• Accepter la mort pour maîtriser la vie

    C’était un privilège d’entendre récemment l’ancien Secrétaire d’Etat Charles Kléber parler des menaces qui planent sur la politique de la santé. De ce que l’on a entendu et de discussions plus générales tirons quelques réflexions.

    La science médicale fait des progrès inouïs et constants. Qui ne s’en réjouirait ! Quelle satisfaction, par exemple, d’entendre qu’une mère de famille atteinte d’un cancer avait les plus grands risques, il n’y a pas si longtemps, de voir son état s’aggraver, alors qu’elle a désormais les plus grandes chances de guérir ; et que cela devrait être encore plus le cas demain. Naturellement, cette médecine de pointe a un coût. Or, sur les coûts de la médecine , précisément, on constate de plus en plus les problèmes qui grandissent ; notamment les cotisations d’assurances devenues trop lourdes pour beaucoup, et en conséquence une prise en charge croissante par l’Etat, c’est-à-dire les contribuables.


    La première question qui se pose : où et comment économiser sans porter atteinte à une médecine de qualité pour tous ? La pratique du tarmed, des consultations raccourcies a été instaurée. Elle est bureaucratique et frustrante pour les médecins généralistes, dont on vante par ailleurs le rôle crucial d’aiguilleurs pour le patient. Certes, il y a la prévention dans la responsabilité individuelle. L’hygiène personnelle de vie , la nutrition, la mobilité, la mise à l’écart des substances nocives : autant de choses qui doivent être encouragées. Collectivement, la lutte contre les pollutions a toute son importance. Mais il y a un volet que l’ on n’aborde que sur la pointe des pieds. Et pourtant… La statistique nous apprend que quatre-vingt pour cents des coûts médicaux sont le fait de personnes qui n’ont en moyenne plus qu’un an à vivre. On entend tout de suite la protestation. <Êtes vous en train de dire que les personnes âgées ne devraient plus avoir droit aux soins ?> Bien sûr que non. Il ne saurait s’agir jamais d’un refus. La question doit être posée autrement. Quels soins, quelles décisions à prendre en commun à partir d’un certain stade de l’état de santé et de l’âge du patient ? En fait, c’est une interrogation qui a une dimension humaine, philosophique et spirituelle. En voulant tourner le dos, jusqu’à l’extrême des possibilités, à l’approche de la mort, en rêvant de gagner toujours plus de longévité, en nous accrochant à toutes les technologie de survie imaginables ne déraillons-nous pas, individuellement et collectivement ? Soyons honnête. Il est presque gênant d’écrire cela lorsque l’on est en bonne santé et que l’on ignore comment on réagira, même éventuellement très âgé, face à une maladie grave. Mais c’est une raison de plus pour souhaiter qu’un vrai débat se développe sur ces sujets, sans peur ni reproche. Une société qui fait tout, et risque de faire davantage encore afin d’oublier la mort n’est-elle pas en voie de déséquilibre ? Naguère, une ambiance, une éducation intégraient la fin de vie à l’ordre normal des choses.

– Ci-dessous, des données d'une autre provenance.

/-- Reductions of vs2 into element 0, from element 0 of vs1; widths `am` and `dm` SEW. -/
def VCtx.reduce (c : VCtx) (v : VRegs) (insn am dm : Nat) (f : Nat → Nat → Nat × Nat) : VRes :=
  if grpOk c.lm (iRs2 insn) = false ∨ c.vstart ≠ 0 ∨ (dm = 2 ∧ c.sew = 64) then none
  else if c.vl = 0 then some (v, 0)
  else
    let w := c.sew * dm
    let r := (List.range c.vl).foldl (fun (a : Nat × Nat) i =>
      if vact v insn i then let q := f a.1 (velt v (iRs2 insn) (c.sew * am) i); (q.1, a.2 ||| q.2) else a) (velt v (iRs1 insn) w 0, 0)
    some (({ c with vl := 1 }.fill v (insn ||| 2 ^ 25) (iRd insn) 8 w (fun _ _ => (r.1, 0))).1, r.2)

/-- Opcodes OPIVV, OPIVX, OPIVI. -/
def VCtx.opInt (c : VCtx) (v : VRegs) (insn kind : Nat) (x : DWord) : VRes :=
  let f6 := nbits insn 31 26
  let w := c.sew
  let unsgn := f6 = 0x25 ∨ (0x28 ≤ f6 ∧ f6 ≤ 0x2F) ∨ f6 = 0x0C ∨ f6 = 0x0E ∨ f6 = 0x0F
  let imm := if unsgn then iRs1 insn else (sext64 5 (iRs1 insn)).toNat
  let b : VB := if kind = 1 then .vec else if kind = 2 then .sc x.toNat else .sc imm
  let n := if kind = 2 then x.toNat else imm
  if f6 = 0x27 ∧ kind = 4 then c.moveRegs v insn
  else if f6 = 0x0E ∧ kind = 1 then c.gather v insn 16 (16 * c.lm / w) b n
  else if f6 = 0x30 ∧ kind = 1 then c.reduce v insn 1 2 (fun a e => ((a + e) % 2 ^ (2 * w), 0))
  else if f6 = 0x31 ∧ kind = 1 then c.reduce v insn 1 2 (fun a e => (unsign (2 * w) (a + signed w e), 0))
  else if vIntKinds f6 &&& kind = 0 then none
  else if f6 = 0x0C then c.gather v insn w c.lm b n
  else if f6 = 0x0E then c.slideUp v insn n
  else if f6 = 0x0F then c.slideDown v insn n
  else if 0x10 ≤ f6 ∧ f6 ≤ 0x13 then c.carry v insn f6 b
  else if f6 = 0x17 then
    if insn.testBit 25 then (if iRs2 insn ≠ 0 then none else c.elem v insn 1 1 1 b (fun _ y _ => some (y, 0)))
    else if iRd insn = 0 then none
    else (c.elem v insn 1 1 1 b (fun _ _ _ => some (0, 0))).map (fun _ =>
      c.fill v (insn ||| 2 ^ 25) (iRd insn) c.lm w (fun i _ => (if vbit v 0 i then b.get v insn w i else velt v (iRs2 insn) w i, 0)))
  else if 0x18 ≤ f6 ∧ f6 ≤ 0x1F then c.cmp v insn b true (fun _ p q => (vIntCmp w f6 p q).map (fun r => (r, 0)))
  else if 0x2C ≤ f6 ∧ f6 ≤ 0x2F then c.elem v insn 1 2 1 b (fun p q _ => vNarrowOp c f6 p q)
  else c.elem v insn 1 1 1 b (fun p q _ => vIntOp c f6 p q)

/-! ## OPMVV, OPMVX -/

/-- vmsbf, vmsof, vmsif: whether bit i is set, from the first active set bit of vs2. -/
def VCtx.maskFirst (c : VCtx) (v : VRegs) (insn : Nat) : VRes :=
  let vs2 := iRs2 insn
  let k := iRs1 insn
  let first := ((List.range c.vl).find? (fun i => vact v insn i && vbit v vs2 i)).getD 512
  if c.vstart ≠ 0 ∨ iRd insn = vs2 ∨ (insn.testBit 25 = false ∧ iRd insn = 0) then none
  else some (c.fillMask v insn (iRd insn) true (fun i =>
    (if k = 1 then decide (i < first) else if k = 2 then i == first else decide (i ≤ first), 0)))

/-- viota and vid. -/
def VCtx.iota (c : VCtx) (v : VRegs) (insn : Nat) : VRes :=
  let vd := iRd insn
  let vs2 := iRs2 insn
  let isId := iRs1 insn == 0x11
  if grpOk c.lm vd = false ∨ (insn.testBit 25 = false ∧ vd = 0) ∨
     (if isId then vs2 ≠ 0 else (c.vstart ≠ 0 ∨ (vd ≤ vs2 ∧ vs2 < vd + grpRegs c.lm))) then none
  else some (c.fill v insn vd c.lm c.sew (fun i _ =>
    (if isId then i else ((List.range i).filter (fun j => vact v insn j && vbit v vs2 j)).length, 0)))

/-- vzext and vsext: vs2 of SEW / k. -/
def VCtx.extend (c : VCtx) (v : VRegs) (insn k : Nat) (sgn : Bool) : VRes :=
  let vd := iRd insn
  let vs2 := iRs2 insn
  let w := c.sew / k
  let e := c.lm / k
  if w < 8 ∨ c.lm % k ≠ 0 ∨ grpOk c.lm vd = false ∨ grpOk e vs2 = false ∨ overlapOk vd c.lm c.sew vs2 e w = false ∨
     (insn.testBit 25 = false ∧ vd = 0) then none
  else some (c.fill v insn vd c.lm c.sew (fun i _ =>
    let n := velt v vs2 w i
    (if sgn then unsign c.sew (signed w n) else n, 0)))

/-- vcompress. -/
def VCtx.compress (c : VCtx) (v : VRegs) (insn : Nat) : VRes :=
  let vd := iRd insn
  let vs2 := iRs2 insn
  let vs1 := iRs1 insn
  if insn.testBit 25 = false ∨ c.vstart ≠ 0 ∨ grpOk c.lm vd = false ∨ grpOk c.lm vs2 = false ∨
     (vd < vs2 + grpRegs c.lm ∧ vs2 < vd + grpRegs c.lm) ∨ (vd ≤ vs1 ∧ vs1 < vd + grpRegs c.lm) then none
  else
    let l := (List.range c.vl).filter (fun i => vbit v vs1 i)
    if c.vl = 0 then some (v, 0)
    else
      let n := l.length
      let u := l.zipIdx.foldl (fun (u : VRegs) (e : Nat × Nat) => vput u vd c.sew e.2 (velt v vs2 c.sew e.1)) v
      some ((range' n (512 * grpRegs c.lm / c.sew - n)).foldl (fun (u : VRegs) i =>
        if c.vta ∧ Config.agnostic (c.free + i) then vput u vd c.sew i (2 ^ c.sew - 1) else u) u, 0)

/-- The scalar that vmv.x.s, vcpop and vfirst write to x rd. -/
def VCtx.toX (c : VCtx) (v : VRegs) (insn : Nat) : Option DWord :=
  let vs2 := iRs2 insn
  let set := (List.range c.vl).filter (fun i => vact v insn i && vbit v vs2 i)
  match iRs1 insn with
  | 0x00 => if insn.testBit 25 then some (sext64 c.sew (velt v vs2 c.sew 0)) else none
  | 0x10 => if c.vstart ≠ 0 then none else some (dn set.length)
  | 0x11 => if c.vstart ≠ 0 then none else some (match set with | [] => dw (-1) | i :: _ => dn i)
  | _ => none

/-- vmv.s.x and vfmv.s.f: element 0 alone. -/
def VCtx.setFirst (c : VCtx) (v : VRegs) (insn n : Nat) : VRes :=
  if iRs2 insn ≠ 0 ∨ insn.testBit 25 = false then none
  else some ({ c with vl := min c.vl 1 }.fill v insn (iRd insn) 8 c.sew (fun _ _ => (n % 2 ^ c.sew, 0)))

/-- Opcodes OPMVV and OPMVX. -/
def VCtx.opMul (c : VCtx) (v : VRegs) (insn : Nat) (vec : Bool) (x : DWord) : VRes :=
  let f6 := nbits insn 31 26
  let w := c.sew
  let b : VB := if vec then .vec else .sc x.toNat
  let k := iRs1 insn
  if f6 ≤ 0x07 ∧ vec then c.reduce v insn 1 1 (fun a e => ((vRedOp w f6 e a).getD 0, 0))
  else if f6 = 0x0E ∧ !vec then c.slide1Up v insn x.toNat
  else if f6 = 0x0F ∧ !vec then c.slide1Down v insn x.toNat
  else if f6 = 0x10 ∧ !vec then c.setFirst v insn x.toNat
  else if f6 = 0x12 ∧ vec then
    (if 2 ≤ k ∧ k ≤ 7 then c.extend v insn (if k ≤ 3 then 8 else if k ≤ 5 then 4 else 2) (k % 2 == 1) else none)
  else if f6 = 0x14 ∧ vec then
    (if 1 ≤ k ∧ k ≤ 3 then c.maskFirst v insn else if k = 0x10 ∨ k = 0x11 then c.iota v insn else none)
  else if f6 = 0x17 ∧ vec then c.compress v insn
  else if 0x18 ≤ f6 ∧ f6 ≤ 0x1F then
    (if !vec ∨ insn.testBit 25 = false then none
     else some (c.fillMask v insn (iRd insn) false (fun i => ((vMaskOp f6 (vbit v (iRs2 insn) i) (vbit v k i)).getD false, 0))))
  else if 0x30 ≤ f6 ∧ f6 ≤ 0x33 ∨ 0x38 ≤ f6 then
    (if f6 = 0x3E ∧ vec then none else c.elem v insn 2 1 1 b (fun p q d => vWideOp w f6 p q d))
  else if 0x34 ≤ f6 then c.elem v insn 2 2 1 b (fun p q _ => vWideWOp w f6 p q)
  else c.elem v insn 1 1 1 b (fun p q d => vMulOp c f6 p q d)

    De telles questions fondamentales devraient être au cœur des échanges entre médecins et patients, notamment les plus âgés. Elles devraient être abordées avec l’entourage familial. C’est quelquefois le cas. Toutefois, les médecins n’ont souvent pas la formation humaniste et psychologique nécessaire. Et puis, sous la pression du temps, des contraintes bureaucratiques ils n’ont souvent plus La liberté de manœuvre leur permettant d’intégrer cette dimension du dialogue profond avec le patient. En milieu hospitalier, l’exigence d’efficacité technique prime. On comprend donc que le problème est bien plus large que financier. Il n’en demeure pas moins qu’un rééquilibre d’une pensée globale aurait également des effets d’économie à long terme. Rappelons qu’il y a des personnes qui, en toute liberté, choisissent exit pour échapper notamment à l’ acharnement thérapeutique, et dans la volonté de partir en étant maîtres d’eux-mêmes. Choix respectable s’il en est. Il y a bien sûr d’autres chemins ouverts dans l’intention de préserver sa dignité et sa maîtrise.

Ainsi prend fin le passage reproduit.